▶ _Records to use_:

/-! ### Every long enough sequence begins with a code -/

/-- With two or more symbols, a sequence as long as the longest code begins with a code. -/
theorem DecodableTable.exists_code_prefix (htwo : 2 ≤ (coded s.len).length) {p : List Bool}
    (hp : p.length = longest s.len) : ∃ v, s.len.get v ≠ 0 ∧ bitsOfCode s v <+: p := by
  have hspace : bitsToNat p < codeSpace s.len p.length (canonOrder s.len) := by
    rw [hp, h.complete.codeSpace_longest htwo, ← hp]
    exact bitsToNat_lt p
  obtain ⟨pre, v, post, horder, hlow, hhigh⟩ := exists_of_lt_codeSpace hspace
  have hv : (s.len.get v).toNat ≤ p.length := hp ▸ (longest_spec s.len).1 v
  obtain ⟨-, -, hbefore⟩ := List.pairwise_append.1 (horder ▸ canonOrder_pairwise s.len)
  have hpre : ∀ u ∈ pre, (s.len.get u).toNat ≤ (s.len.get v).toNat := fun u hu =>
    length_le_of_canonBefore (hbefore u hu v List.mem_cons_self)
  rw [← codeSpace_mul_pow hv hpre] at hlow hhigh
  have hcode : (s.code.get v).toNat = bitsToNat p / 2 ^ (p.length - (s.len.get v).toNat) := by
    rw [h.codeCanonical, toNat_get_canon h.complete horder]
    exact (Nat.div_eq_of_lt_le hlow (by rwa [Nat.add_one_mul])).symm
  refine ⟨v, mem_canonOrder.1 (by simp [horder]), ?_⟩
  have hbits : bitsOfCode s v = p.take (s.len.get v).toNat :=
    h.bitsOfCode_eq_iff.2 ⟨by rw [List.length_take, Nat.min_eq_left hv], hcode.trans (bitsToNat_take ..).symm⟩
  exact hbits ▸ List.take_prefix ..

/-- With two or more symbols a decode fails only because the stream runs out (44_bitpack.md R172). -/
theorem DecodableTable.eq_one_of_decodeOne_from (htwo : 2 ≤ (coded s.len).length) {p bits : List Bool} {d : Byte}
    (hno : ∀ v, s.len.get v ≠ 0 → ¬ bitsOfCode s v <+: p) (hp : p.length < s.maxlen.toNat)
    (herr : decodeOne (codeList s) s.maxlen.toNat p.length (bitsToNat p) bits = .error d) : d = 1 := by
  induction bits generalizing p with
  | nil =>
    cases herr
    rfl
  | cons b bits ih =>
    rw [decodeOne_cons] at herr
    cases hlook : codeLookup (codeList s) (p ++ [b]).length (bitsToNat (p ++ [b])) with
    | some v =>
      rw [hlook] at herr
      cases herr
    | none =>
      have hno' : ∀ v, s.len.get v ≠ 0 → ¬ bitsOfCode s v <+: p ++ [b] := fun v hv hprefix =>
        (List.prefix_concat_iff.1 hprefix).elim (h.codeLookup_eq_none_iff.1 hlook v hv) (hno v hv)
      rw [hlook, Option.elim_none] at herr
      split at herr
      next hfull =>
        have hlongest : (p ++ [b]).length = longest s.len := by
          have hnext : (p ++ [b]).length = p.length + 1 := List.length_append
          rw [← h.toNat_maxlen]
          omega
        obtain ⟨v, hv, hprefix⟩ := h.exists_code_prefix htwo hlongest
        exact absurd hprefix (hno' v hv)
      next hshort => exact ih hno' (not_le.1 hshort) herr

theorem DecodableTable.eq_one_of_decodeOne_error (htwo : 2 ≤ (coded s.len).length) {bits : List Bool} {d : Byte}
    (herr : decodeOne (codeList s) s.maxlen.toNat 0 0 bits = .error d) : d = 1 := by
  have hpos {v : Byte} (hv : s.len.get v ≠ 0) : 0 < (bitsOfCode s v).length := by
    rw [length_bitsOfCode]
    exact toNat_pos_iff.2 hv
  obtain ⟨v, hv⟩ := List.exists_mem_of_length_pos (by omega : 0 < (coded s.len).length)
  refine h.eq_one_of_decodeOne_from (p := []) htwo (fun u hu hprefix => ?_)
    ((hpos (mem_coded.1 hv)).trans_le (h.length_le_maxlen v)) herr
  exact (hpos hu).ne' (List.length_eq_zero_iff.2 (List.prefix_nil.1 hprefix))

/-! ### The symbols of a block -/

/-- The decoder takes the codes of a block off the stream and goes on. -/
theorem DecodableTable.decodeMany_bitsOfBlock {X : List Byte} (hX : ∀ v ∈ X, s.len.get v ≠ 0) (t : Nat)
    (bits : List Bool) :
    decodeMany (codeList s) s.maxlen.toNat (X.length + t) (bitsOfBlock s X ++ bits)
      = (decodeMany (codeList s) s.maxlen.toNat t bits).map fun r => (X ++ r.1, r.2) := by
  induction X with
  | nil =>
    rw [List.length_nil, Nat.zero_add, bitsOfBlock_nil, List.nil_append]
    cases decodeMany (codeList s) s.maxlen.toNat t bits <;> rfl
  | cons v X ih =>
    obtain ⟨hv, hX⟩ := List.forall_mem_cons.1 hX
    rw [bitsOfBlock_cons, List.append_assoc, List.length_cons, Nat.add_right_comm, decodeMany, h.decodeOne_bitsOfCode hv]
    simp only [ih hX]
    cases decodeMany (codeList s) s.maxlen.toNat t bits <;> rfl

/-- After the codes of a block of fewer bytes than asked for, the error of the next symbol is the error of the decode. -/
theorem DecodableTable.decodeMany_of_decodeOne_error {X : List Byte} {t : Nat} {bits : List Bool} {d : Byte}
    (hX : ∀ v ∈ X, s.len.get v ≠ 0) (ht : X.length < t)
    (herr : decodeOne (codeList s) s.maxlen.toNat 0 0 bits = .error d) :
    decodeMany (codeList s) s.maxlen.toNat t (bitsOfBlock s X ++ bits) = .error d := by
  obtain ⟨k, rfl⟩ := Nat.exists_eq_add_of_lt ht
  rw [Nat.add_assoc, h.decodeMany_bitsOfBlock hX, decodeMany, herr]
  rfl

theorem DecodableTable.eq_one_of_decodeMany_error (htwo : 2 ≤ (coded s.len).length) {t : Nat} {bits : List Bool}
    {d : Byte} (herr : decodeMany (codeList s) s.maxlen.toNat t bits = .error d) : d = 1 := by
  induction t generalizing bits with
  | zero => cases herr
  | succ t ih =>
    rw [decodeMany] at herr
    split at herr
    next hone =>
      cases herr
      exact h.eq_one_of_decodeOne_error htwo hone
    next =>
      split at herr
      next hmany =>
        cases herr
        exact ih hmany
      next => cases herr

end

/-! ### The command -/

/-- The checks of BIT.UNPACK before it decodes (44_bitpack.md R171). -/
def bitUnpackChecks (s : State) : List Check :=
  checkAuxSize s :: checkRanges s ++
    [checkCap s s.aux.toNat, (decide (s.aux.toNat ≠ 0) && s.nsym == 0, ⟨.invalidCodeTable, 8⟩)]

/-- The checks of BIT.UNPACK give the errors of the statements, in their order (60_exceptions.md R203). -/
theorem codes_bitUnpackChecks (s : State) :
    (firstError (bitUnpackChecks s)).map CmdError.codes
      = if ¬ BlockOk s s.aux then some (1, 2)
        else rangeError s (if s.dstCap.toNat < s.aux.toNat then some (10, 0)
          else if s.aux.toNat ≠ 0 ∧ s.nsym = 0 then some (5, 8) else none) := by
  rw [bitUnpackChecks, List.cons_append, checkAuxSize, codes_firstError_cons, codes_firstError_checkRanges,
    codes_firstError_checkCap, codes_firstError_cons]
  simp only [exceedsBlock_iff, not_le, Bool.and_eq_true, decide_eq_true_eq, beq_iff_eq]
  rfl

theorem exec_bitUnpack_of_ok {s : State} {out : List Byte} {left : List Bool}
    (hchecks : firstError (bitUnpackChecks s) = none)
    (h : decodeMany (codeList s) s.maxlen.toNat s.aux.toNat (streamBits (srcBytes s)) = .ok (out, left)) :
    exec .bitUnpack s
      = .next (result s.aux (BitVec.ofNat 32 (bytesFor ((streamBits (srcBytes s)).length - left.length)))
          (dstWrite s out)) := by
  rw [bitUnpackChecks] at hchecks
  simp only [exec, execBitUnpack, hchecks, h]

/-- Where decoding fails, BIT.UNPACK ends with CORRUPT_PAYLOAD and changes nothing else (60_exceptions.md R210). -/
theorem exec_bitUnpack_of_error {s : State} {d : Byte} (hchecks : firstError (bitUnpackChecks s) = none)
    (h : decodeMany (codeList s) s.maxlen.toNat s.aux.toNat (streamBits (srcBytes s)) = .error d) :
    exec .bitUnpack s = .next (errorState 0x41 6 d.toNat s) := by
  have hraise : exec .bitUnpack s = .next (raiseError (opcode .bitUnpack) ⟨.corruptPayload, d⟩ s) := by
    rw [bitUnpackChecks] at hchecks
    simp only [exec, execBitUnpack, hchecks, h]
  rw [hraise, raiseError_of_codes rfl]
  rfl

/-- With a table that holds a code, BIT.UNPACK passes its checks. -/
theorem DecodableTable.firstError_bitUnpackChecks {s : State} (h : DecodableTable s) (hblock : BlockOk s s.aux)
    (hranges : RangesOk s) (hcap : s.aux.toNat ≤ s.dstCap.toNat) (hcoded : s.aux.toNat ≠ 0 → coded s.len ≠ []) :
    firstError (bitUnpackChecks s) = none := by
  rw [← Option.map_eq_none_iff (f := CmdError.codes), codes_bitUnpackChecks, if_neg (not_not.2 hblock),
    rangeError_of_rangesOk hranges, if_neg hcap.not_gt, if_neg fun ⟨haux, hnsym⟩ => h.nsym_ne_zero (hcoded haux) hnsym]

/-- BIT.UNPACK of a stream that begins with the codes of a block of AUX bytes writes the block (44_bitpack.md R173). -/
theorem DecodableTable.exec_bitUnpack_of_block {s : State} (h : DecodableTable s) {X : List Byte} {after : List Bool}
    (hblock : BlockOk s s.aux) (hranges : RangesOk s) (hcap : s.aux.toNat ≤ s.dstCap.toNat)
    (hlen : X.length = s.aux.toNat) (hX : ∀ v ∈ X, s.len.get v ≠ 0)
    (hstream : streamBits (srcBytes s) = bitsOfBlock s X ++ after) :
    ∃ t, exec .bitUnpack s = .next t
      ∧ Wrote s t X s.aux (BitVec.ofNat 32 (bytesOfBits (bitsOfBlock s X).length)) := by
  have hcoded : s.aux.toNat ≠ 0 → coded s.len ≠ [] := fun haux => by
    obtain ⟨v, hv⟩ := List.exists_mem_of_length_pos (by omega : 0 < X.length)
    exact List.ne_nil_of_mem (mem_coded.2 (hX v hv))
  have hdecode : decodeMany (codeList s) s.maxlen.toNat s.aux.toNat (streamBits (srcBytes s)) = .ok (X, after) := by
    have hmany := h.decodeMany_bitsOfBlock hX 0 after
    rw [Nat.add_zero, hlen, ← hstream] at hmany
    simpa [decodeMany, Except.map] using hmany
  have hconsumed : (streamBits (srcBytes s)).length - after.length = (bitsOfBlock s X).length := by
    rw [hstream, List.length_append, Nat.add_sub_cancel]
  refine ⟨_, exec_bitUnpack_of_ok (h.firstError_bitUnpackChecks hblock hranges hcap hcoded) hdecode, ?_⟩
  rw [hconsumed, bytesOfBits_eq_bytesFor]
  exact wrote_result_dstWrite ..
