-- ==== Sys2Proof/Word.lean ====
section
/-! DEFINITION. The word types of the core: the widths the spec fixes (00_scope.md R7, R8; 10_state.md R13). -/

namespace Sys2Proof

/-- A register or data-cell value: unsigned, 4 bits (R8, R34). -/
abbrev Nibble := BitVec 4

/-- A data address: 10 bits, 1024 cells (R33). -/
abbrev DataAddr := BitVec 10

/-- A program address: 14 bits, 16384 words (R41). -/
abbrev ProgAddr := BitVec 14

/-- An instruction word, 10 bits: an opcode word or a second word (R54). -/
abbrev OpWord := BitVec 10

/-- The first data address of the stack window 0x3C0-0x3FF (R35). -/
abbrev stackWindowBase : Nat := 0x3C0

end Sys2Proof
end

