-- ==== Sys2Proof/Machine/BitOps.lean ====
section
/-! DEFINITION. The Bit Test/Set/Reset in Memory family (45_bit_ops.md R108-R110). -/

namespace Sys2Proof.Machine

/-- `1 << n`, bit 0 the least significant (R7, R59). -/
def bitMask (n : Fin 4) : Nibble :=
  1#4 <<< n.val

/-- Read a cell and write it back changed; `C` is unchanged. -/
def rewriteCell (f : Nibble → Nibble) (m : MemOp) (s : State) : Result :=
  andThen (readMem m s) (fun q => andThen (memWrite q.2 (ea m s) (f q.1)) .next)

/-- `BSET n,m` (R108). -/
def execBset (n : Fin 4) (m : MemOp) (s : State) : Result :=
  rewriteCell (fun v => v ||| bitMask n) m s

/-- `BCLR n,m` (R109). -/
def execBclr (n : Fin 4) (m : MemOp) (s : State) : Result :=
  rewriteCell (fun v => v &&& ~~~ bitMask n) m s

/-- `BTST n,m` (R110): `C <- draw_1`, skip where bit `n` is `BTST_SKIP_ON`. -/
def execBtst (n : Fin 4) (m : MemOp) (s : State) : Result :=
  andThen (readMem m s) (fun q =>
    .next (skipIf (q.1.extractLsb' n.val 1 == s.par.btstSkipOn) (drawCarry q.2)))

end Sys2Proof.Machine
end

▶ _Exercise brief_: Locate all lines in the listing above with the word "hbefore" and copy them.

▶ _Response to this exercise_:
  obtain ⟨-, -, hbefore⟩ := List.pairwise_append.1 (horder ▸ canonOrder_pairwise s.len)
    length_le_of_canonBefore (hbefore u hu v List.mem_cons_self)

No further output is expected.